■ **Records shown**
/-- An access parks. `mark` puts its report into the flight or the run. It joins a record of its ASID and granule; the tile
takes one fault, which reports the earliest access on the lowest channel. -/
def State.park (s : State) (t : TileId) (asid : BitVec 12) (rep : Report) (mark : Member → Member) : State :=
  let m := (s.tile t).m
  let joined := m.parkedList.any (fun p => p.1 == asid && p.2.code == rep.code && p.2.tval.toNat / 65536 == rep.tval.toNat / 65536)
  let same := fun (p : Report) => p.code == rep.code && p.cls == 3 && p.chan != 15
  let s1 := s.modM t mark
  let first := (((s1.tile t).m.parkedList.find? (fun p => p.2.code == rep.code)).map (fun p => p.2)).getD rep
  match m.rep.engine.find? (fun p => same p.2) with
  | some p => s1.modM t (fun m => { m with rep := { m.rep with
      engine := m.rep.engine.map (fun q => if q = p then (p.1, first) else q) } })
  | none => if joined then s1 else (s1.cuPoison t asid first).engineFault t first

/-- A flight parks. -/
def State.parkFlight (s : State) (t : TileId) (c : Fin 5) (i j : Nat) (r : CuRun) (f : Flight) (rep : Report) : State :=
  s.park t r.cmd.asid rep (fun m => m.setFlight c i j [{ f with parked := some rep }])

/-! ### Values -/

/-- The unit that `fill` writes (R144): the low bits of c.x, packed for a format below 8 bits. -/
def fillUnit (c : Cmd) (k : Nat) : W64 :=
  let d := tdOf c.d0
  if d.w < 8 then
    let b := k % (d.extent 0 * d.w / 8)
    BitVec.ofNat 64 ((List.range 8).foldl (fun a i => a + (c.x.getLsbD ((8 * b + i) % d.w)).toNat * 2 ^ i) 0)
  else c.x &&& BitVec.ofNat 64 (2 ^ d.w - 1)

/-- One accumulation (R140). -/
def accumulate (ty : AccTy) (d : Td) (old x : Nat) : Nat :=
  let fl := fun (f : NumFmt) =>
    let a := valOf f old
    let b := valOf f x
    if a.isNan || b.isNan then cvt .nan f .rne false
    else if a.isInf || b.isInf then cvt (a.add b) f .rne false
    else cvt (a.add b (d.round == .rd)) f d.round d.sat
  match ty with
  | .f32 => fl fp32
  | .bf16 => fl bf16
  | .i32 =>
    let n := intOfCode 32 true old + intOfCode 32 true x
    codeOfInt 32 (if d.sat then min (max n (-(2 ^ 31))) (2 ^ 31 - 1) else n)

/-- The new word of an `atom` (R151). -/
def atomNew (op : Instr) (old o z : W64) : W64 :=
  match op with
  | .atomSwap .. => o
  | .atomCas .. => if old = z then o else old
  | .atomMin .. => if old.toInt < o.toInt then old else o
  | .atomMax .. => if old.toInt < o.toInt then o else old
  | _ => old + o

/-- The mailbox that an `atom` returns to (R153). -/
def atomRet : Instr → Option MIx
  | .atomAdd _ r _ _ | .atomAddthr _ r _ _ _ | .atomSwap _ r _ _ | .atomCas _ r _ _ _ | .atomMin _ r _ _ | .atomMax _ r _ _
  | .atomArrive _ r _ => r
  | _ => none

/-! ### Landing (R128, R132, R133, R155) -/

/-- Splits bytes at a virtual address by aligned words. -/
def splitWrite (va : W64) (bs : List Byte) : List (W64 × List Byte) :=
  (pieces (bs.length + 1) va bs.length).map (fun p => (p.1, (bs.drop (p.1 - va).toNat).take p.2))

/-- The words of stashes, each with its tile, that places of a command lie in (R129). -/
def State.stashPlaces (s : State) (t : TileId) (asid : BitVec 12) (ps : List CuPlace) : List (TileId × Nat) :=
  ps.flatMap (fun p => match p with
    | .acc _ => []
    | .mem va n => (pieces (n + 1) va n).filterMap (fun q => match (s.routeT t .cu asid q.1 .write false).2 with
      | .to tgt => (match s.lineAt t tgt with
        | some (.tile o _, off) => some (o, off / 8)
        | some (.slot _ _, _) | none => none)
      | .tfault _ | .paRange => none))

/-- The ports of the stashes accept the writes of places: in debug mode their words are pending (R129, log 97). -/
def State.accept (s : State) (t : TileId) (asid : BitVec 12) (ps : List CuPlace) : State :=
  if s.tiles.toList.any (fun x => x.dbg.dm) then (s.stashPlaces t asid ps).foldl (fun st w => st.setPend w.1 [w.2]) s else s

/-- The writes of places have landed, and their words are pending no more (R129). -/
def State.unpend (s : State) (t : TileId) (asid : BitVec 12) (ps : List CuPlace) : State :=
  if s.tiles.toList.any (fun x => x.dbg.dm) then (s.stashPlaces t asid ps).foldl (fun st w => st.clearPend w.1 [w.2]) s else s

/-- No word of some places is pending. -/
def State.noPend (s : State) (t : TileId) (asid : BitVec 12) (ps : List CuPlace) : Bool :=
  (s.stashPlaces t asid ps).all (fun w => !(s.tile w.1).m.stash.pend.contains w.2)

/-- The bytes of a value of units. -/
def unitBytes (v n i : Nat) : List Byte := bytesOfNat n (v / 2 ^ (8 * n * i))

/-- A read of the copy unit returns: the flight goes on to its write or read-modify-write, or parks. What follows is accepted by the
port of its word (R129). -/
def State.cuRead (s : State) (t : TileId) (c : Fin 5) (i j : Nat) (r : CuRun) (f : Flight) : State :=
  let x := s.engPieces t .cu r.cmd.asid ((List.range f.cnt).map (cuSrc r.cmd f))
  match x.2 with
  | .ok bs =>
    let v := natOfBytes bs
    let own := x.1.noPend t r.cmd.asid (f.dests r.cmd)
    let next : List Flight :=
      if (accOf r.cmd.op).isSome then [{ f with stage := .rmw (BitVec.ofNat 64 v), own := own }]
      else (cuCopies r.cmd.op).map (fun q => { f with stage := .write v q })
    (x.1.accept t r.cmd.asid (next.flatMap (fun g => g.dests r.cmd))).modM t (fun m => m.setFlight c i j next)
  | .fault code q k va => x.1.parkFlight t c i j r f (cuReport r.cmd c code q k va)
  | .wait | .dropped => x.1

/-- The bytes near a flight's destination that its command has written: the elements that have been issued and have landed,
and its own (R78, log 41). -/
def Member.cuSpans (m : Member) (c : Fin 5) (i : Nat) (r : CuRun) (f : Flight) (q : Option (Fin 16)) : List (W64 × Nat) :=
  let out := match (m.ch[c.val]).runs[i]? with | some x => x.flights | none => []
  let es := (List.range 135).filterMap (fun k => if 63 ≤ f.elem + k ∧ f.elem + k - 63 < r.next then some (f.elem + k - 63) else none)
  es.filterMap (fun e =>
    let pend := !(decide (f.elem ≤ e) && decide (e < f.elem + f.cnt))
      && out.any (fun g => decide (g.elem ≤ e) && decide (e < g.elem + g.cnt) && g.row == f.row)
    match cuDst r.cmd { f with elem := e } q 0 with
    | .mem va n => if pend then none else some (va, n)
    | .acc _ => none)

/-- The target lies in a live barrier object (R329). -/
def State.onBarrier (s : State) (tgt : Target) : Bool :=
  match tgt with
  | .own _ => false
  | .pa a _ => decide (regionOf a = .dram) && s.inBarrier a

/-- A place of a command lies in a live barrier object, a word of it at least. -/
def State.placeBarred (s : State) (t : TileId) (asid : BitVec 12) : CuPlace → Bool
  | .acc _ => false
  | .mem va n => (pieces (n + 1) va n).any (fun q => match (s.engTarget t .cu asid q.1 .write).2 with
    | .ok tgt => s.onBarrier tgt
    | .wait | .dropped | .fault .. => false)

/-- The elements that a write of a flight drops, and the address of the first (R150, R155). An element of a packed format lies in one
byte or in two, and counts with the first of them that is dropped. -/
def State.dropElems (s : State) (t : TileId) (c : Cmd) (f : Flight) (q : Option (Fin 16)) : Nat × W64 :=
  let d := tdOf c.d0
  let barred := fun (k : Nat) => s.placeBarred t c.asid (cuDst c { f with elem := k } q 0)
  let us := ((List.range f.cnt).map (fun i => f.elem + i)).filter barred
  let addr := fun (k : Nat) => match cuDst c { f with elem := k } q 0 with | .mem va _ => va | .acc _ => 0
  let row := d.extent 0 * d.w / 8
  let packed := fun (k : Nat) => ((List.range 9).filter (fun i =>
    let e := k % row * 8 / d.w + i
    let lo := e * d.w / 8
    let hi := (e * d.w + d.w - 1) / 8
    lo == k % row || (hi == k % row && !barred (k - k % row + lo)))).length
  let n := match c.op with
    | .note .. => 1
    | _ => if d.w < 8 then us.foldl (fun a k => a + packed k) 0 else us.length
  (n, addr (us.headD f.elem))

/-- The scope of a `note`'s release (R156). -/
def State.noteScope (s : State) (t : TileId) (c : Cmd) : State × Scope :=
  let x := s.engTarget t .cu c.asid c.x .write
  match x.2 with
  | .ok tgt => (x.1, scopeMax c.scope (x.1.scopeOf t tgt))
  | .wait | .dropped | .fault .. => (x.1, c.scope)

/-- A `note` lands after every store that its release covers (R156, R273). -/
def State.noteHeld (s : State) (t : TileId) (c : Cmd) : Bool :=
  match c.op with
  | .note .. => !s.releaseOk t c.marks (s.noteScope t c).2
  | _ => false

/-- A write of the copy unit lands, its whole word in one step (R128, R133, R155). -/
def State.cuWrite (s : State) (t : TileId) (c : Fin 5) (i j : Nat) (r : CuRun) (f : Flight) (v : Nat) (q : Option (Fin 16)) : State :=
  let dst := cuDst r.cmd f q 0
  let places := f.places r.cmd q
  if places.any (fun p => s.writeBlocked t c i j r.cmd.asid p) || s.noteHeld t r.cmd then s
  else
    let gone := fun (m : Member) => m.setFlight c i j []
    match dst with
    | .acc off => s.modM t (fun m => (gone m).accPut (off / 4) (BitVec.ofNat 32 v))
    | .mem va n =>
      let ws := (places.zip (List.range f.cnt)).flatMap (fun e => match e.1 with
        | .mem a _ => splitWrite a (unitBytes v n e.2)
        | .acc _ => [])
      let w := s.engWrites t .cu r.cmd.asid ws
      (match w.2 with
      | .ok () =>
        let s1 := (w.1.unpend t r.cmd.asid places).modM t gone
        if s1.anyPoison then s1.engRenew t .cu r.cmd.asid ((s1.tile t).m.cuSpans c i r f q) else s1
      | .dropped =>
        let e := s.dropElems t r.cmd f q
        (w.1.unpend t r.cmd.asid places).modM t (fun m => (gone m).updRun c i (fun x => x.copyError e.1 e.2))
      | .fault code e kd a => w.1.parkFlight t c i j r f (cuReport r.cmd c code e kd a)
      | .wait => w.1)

■ **Exercise aim**
In the material above, find every line that has the string "noteHeld" and pull those lines out.

■ **Result**
def State.noteHeld (s : State) (t : TileId) (c : Cmd) : Bool :=
  if places.any (fun p => s.writeBlocked t c i j r.cmd.asid p) || s.noteHeld t r.cmd then s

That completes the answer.